Running with Pirates: On freedom, adventure, and fathers and sons
University of Queensland Press, $34.99 pb, 224 pp
His father’s eyes
Kári Gíslason’s memoir of escape and adventure during his early adulthood begins in transit: he is freshly eighteen, ‘sleeping on the floor next to hot air vents at the back of a grand old ferry that connected Brindisi in the heel of Italy with Athens’. Kári is travelling with an ‘often-jolly, sometimes sarcastic’ Scotsman named Paul, and their relationship has begun to fray. Worse, they are low on money, which means their travels and ‘freedom’ may soon be over. Gíslason notes: ‘We were unemployable. I was sickly thin, and my hair past my shoulders and knotted. Paul always looked like he’d just woken up.’ Both are searching for ways to forget their troubles and orient themselves as they take the first steps into manhood, but the pressures that come with such a task have left them feeling oppressed and alienated.

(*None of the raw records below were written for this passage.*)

-- ==== Sys2Proof/Laws/Exec.lean ====
section
/-! SUPPORT. One lemma per meaning that says once what it answers (for an instruction with a fatal condition, one lemma for
each side of it), and what a step is. Later proofs cite these instead of unfolding a meaning. -/

namespace Sys2Proof.Machine

variable (s : State) (x y : Reg) (nn : Byte) (nnn : Imm12)

/-! ## Instructions without a fatal condition -/

theorem exec_sys : exec (.sys nnn) s = .next { s with pc := s.pc + 2 } := rfl
theorem exec_cls : exec .cls s = .next { s with fb := 0, pc := s.pc + 2 } := rfl
theorem exec_jp : exec (.jp nnn) s = .next { s with pc := immAddress nnn } := rfl
theorem exec_jpV0 : exec (.jpV0 nnn) s = .next { s with pc := zext16 (s.reg 0) + immAddress nnn } := rfl

theorem exec_seImm :
    exec (.seImm x nn) s = .next { s with pc := if s.reg x = nn then s.pc + 4 else s.pc + 2 } := by
  simp [exec, execSeImm, State.finish, advance]

theorem exec_sneImm :
    exec (.sneImm x nn) s = .next { s with pc := if s.reg x = nn then s.pc + 2 else s.pc + 4 } := by
  by_cases h : s.reg x = nn <;> simp [exec, execSneImm, State.finish, advance, h]

theorem exec_seReg :
    exec (.seReg x y) s = .next { s with pc := if s.reg x = s.reg y then s.pc + 4 else s.pc + 2 } := by
  simp [exec, execSeReg, State.finish, advance]

theorem exec_sneReg :
    exec (.sneReg x y) s = .next { s with pc := if s.reg x = s.reg y then s.pc + 2 else s.pc + 4 } := by
  by_cases h : s.reg x = s.reg y <;> simp [exec, execSneReg, State.finish, advance, h]

theorem exec_ldImm : exec (.ldImm x nn) s = .next { s.setReg x nn with pc := s.pc + 2 } := rfl
theorem exec_addImm : exec (.addImm x nn) s = .next { s.setReg x (s.reg x + nn) with pc := s.pc + 2 } := rfl
theorem exec_ldReg : exec (.ldReg x y) s = .next { s.setReg x (s.reg y) with pc := s.pc + 2 } := rfl
theorem exec_orReg : exec (.orReg x y) s = .next { s.setReg x (s.reg x ||| s.reg y) with pc := s.pc + 2 } := rfl
theorem exec_andReg : exec (.andReg x y) s = .next { s.setReg x (s.reg x &&& s.reg y) with pc := s.pc + 2 } := rfl
theorem exec_xorReg : exec (.xorReg x y) s = .next { s.setReg x (s.reg x ^^^ s.reg y) with pc := s.pc + 2 } := rfl

theorem exec_addReg : exec (.addReg x y) s =
    .next { s.setResultAndFlag x (s.reg x + s.reg y) (carryOut (s.reg x) (s.reg y)) with pc := s.pc + 2 } := rfl
theorem exec_subReg : exec (.subReg x y) s =
    .next { s.setResultAndFlag x (s.reg x - s.reg y) (noBorrow (s.reg x) (s.reg y)) with pc := s.pc + 2 } := rfl
theorem exec_shr : exec (.shr x y) s =
    .next { s.setResultAndFlag x (s.reg x >>> 1) (lowBit (s.reg x)) with pc := s.pc + 2 } := rfl
theorem exec_subnReg : exec (.subnReg x y) s =
    .next { s.setResultAndFlag x (s.reg y - s.reg x) (noBorrow (s.reg y) (s.reg x)) with pc := s.pc + 2 } := rfl
theorem exec_shl : exec (.shl x y) s =
    .next { s.setResultAndFlag x (s.reg x <<< 1) (highBit (s.reg x)) with pc := s.pc + 2 } := rfl

theorem exec_rnd : exec (.rnd x nn) s =
    .next { s.setReg x (s.inputs.rand &&& nn) with randDraws := s.randDraws + 1, pc := s.pc + 2 } := rfl

theorem exec_ldI : exec (.ldI nnn) s = .next { s with i := immAddress nnn, pc := s.pc + 2 } := rfl
theorem exec_addI : exec (.addI x) s = .next { s with i := s.i + zext16 (s.reg x), pc := s.pc + 2 } := rfl
theorem exec_ldF : exec (.ldF x) s = .next { s with i := glyphAddress (s.reg x), pc := s.pc + 2 } := rfl

theorem exec_skp : exec (.skp x) s =
    .next { s with pc := if keyDown s.inputs (s.reg x) then s.pc + 4 else s.pc + 2 } := rfl
theorem exec_sknp : exec (.sknp x) s =
    .next { s with pc := if keyDown s.inputs (s.reg x) then s.pc + 2 else s.pc + 4 } := by
  by_cases h : keyDown s.inputs (s.reg x) <;> simp [exec, execSknp, State.finish, advance, h]

theorem exec_ldVxDt : exec (.ldVxDt x) s = .next { s.setReg x s.dt with pc := s.pc + 2 } := rfl
theorem exec_ldDtVx : exec (.ldDtVx x) s = .next { s with dt := s.reg x, pc := s.pc + 2 } := rfl
theorem exec_ldStVx : exec (.ldStVx x) s = .next { s with st := s.reg x, pc := s.pc + 2 } := rfl

/-- FX0A with no key down: the same state again (R182). -/
theorem exec_ldVxK_wait {s : State} (x : Reg) (h : drawnKey s.inputs = none) : exec (.ldVxK x) s = .next s := by
  simp [exec, execLdVxK, h, State.takeKey, advance]

theorem exec_ldVxK_key {s : State} (x : Reg) {k : Nat} (h : drawnKey s.inputs = some k) :
    exec (.ldVxK x) s = .next { s.setReg x (BitVec.ofNat 8 k) with pc := s.pc + 2 } := by
  simp [exec, execLdVxK, h, State.takeKey, advance]

/-! ## Instructions with a fatal condition -/

theorem exec_call_overflow {s : State} (nnn : Imm12) (h : s.sp.val = 16) :
    exec (.call nnn) s = .next (s.raiseFatal .stackOverflow (some (encode (.call nnn))) none) := by
  simp only [exec, execCall, push_none.2 h]

theorem exec_call {s : State} (nnn : Imm12) (h : s.sp.val < 16) :
    exec (.call nnn) s =
      .next { s with stack := s.stack.set s.sp.val (s.pc + 2) h, sp := ⟨s.sp.val + 1, by omega⟩,
                     pc := immAddress nnn } := by
  simp only [exec, execCall, push_eq h]; rfl

theorem exec_ret_underflow {s : State} (h : s.sp.val = 0) :
    exec .ret s = .next (s.raiseFatal .stackUnderflow (some 0x00EE) none) := by
  simp only [exec, execRet, pop_none.2 h]; rfl

theorem exec_ret {s : State} (h : 0 < s.sp.val) :
    exec .ret s =
      .next { s with sp := ⟨s.sp.val - 1, by omega⟩, pc := s.stack[s.sp.val - 1]'(by omega) } := by
  simp only [exec, execRet, pop_eq h]; rfl

theorem exec_drw_fatal {s : State} (x y : Reg) {n : Fin 16} {c : FaultCode} {ea : Nat}
    (h : s.failingRead n.val = some (c, ea)) :
    exec (.drw x y n) s = .next (s.raiseFatal c (some (encode (.drw x y n))) (some ea)) := by
  simp only [exec, execDrw, h, guarded_some]

/-- What DRW composes: its canvas (R101). -/
theorem exec_drw {s : State} (x y : Reg) {n : Fin 16} (h : s.failingRead n.val = none) :
    exec (.drw x y n) s =
      .next { s.setFlag (drawSprite s.fb (s.reg x).toNat (s.reg y).toNat n.val s.byteAtI).collide with
        fb := (drawSprite s.fb (s.reg x).toNat (s.reg y).toNat n.val s.byteAtI).fb, pc := s.pc + 2 } := by
  simp only [exec, execDrw, h, guarded_none]; rfl

theorem exec_ldB_fatal {s : State} {x : Reg} {c : FaultCode} {ea : Nat} (h : s.failingWrite 3 = some (c, ea)) :
    exec (.ldB x) s = .next (s.raiseFatal c (some (encode (.ldB x))) (some ea)) := by
  simp only [exec, execLdB, h, guarded_some]

theorem exec_ldB {s : State} (x : Reg) (h : s.failingWrite 3 = none) :
    exec (.ldB x) s = .next { s.storeAtI (bcdDigits (s.reg x)) with pc := s.pc + 2 } := by
  simp only [exec, execLdB, h, guarded_none]; rfl

theorem exec_ldMemVx_fatal {s : State} {x : Reg} {c : FaultCode} {ea : Nat}
    (h : s.failingWrite (x.val + 1) = some (c, ea)) :
    exec (.ldMemVx x) s = .next (s.raiseFatal c (some (encode (.ldMemVx x))) (some ea)) := by
  simp only [exec, execLdMemVx, h, guarded_some]

theorem exec_ldMemVx {s : State} {x : Reg} (h : s.failingWrite (x.val + 1) = none) :
    exec (.ldMemVx x) s = .next { s.storeAtI (s.regsThrough x) with pc := s.pc + 2 } := by
  simp only [exec, execLdMemVx, h, guarded_none]; rfl

theorem exec_ldVxMem_fatal {s : State} {x : Reg} {c : FaultCode} {ea : Nat}
    (h : s.failingRead (x.val + 1) = some (c, ea)) :
    exec (.ldVxMem x) s = .next (s.raiseFatal c (some (encode (.ldVxMem x))) (some ea)) := by
  simp only [exec, execLdVxMem, h, guarded_some]

theorem exec_ldVxMem {s : State} {x : Reg} (h : s.failingRead (x.val + 1) = none) :
    exec (.ldVxMem x) s = .next { s.setRegsThrough x s.byteAtI with pc := s.pc + 2 } := by
  simp only [exec, execLdVxMem, h, guarded_none]; rfl

/-! ## The step -/

theorem step_halted {s : State} (h : s.halted = true) : step s = .next s := by simp [step, freeStep, h]

theorem step_running {s : State} (h : s.halted = false) : step s = cycle (environment s) := by
  simp [step, freeStep, h]

/-- The step transaction of a running block: the cycle with exactly the given values on the input ports. -/
theorem stepWith_running {s : State} (inp : Inputs) (h : s.halted = false) :
    stepWith inp s = cycle { s with inputs := inp } := by rw [stepWith, if_neg (by simp [h])]

theorem stepWith_halted {s : State} (inp : Inputs) (h : s.halted = true) : stepWith inp s = .next s := by
  rw [stepWith, if_pos h]

/-- Everything a cycle can be: a failed fetch, an unknown opcode, or an instruction. -/
theorem cycle_cases (s : State) :
    (0x1000 ≤ s.pc.toNat + 1 ∧
      cycle s = .next (s.raiseFatal .memoryOutOfBounds none (some (max s.pc.toNat 0x1000)))) ∨
    (s.pc.toNat + 1 < 0x1000 ∧ ∃ w, s.fetch = .ok w ∧ decodeWord w = none ∧
      cycle s = .next { s with diag := .unknownOpcode w s.pc :: s.diag, pc := s.pc + 2 }) ∨
    (s.pc.toNat + 1 < 0x1000 ∧ ∃ w i, s.fetch = .ok w ∧ decodeWord w = some i ∧ cycle s = exec i s) := by
  by_cases h : s.pc.toNat + 1 < 0x1000
  · right
    have hf := fetch_ok h
    cases hd : decodeWord (wordOfBytes (Memory.read s.mem s.pc.toNat) (Memory.read s.mem (s.pc.toNat + 1))) with
    | none => exact .inl ⟨h, _, hf, hd, by simp [cycle, hf, hd, unknownOpcode, State.finish, advance]⟩
    | some i => exact .inr ⟨h, _, i, hf, hd, by simp [cycle, hf, hd]⟩
  · exact .inl ⟨by omega, by simp [cycle, fetch_error (s := s) (by omega)]⟩

/-- Everything a step of a running block can be. -/
theorem step_cases {s : State} (h : s.halted = false) :
    (0x1000 ≤ s.pc.toNat + 1 ∧
      step s = .next ((environment s).raiseFatal .memoryOutOfBounds none (some (max s.pc.toNat 0x1000)))) ∨
    (s.pc.toNat + 1 < 0x1000 ∧ ∃ w, s.fetch = .ok w ∧ decodeWord w = none ∧
      step s = .next { environment s with diag := .unknownOpcode w s.pc :: s.diag, pc := s.pc + 2 }) ∨
    (s.pc.toNat + 1 < 0x1000 ∧ ∃ w i, s.fetch = .ok w ∧ decodeWord w = some i ∧ step s = exec i (environment s)) := by
  rw [step_running h]
  exact cycle_cases (environment s)

end Sys2Proof.Machine
end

Fortunately, a woman who runs a tourist hostel in Corfu offers to take them in and helps them to find work. They can repay her later. This is a consistent theme of Running with Pirates: the people of Corfu are generous with their hospitality, offering shelter, food, employment, and friendship, with one exception: ‘They lock away their girls as though they’re some kind of fragile possessions that need to be kept safe.’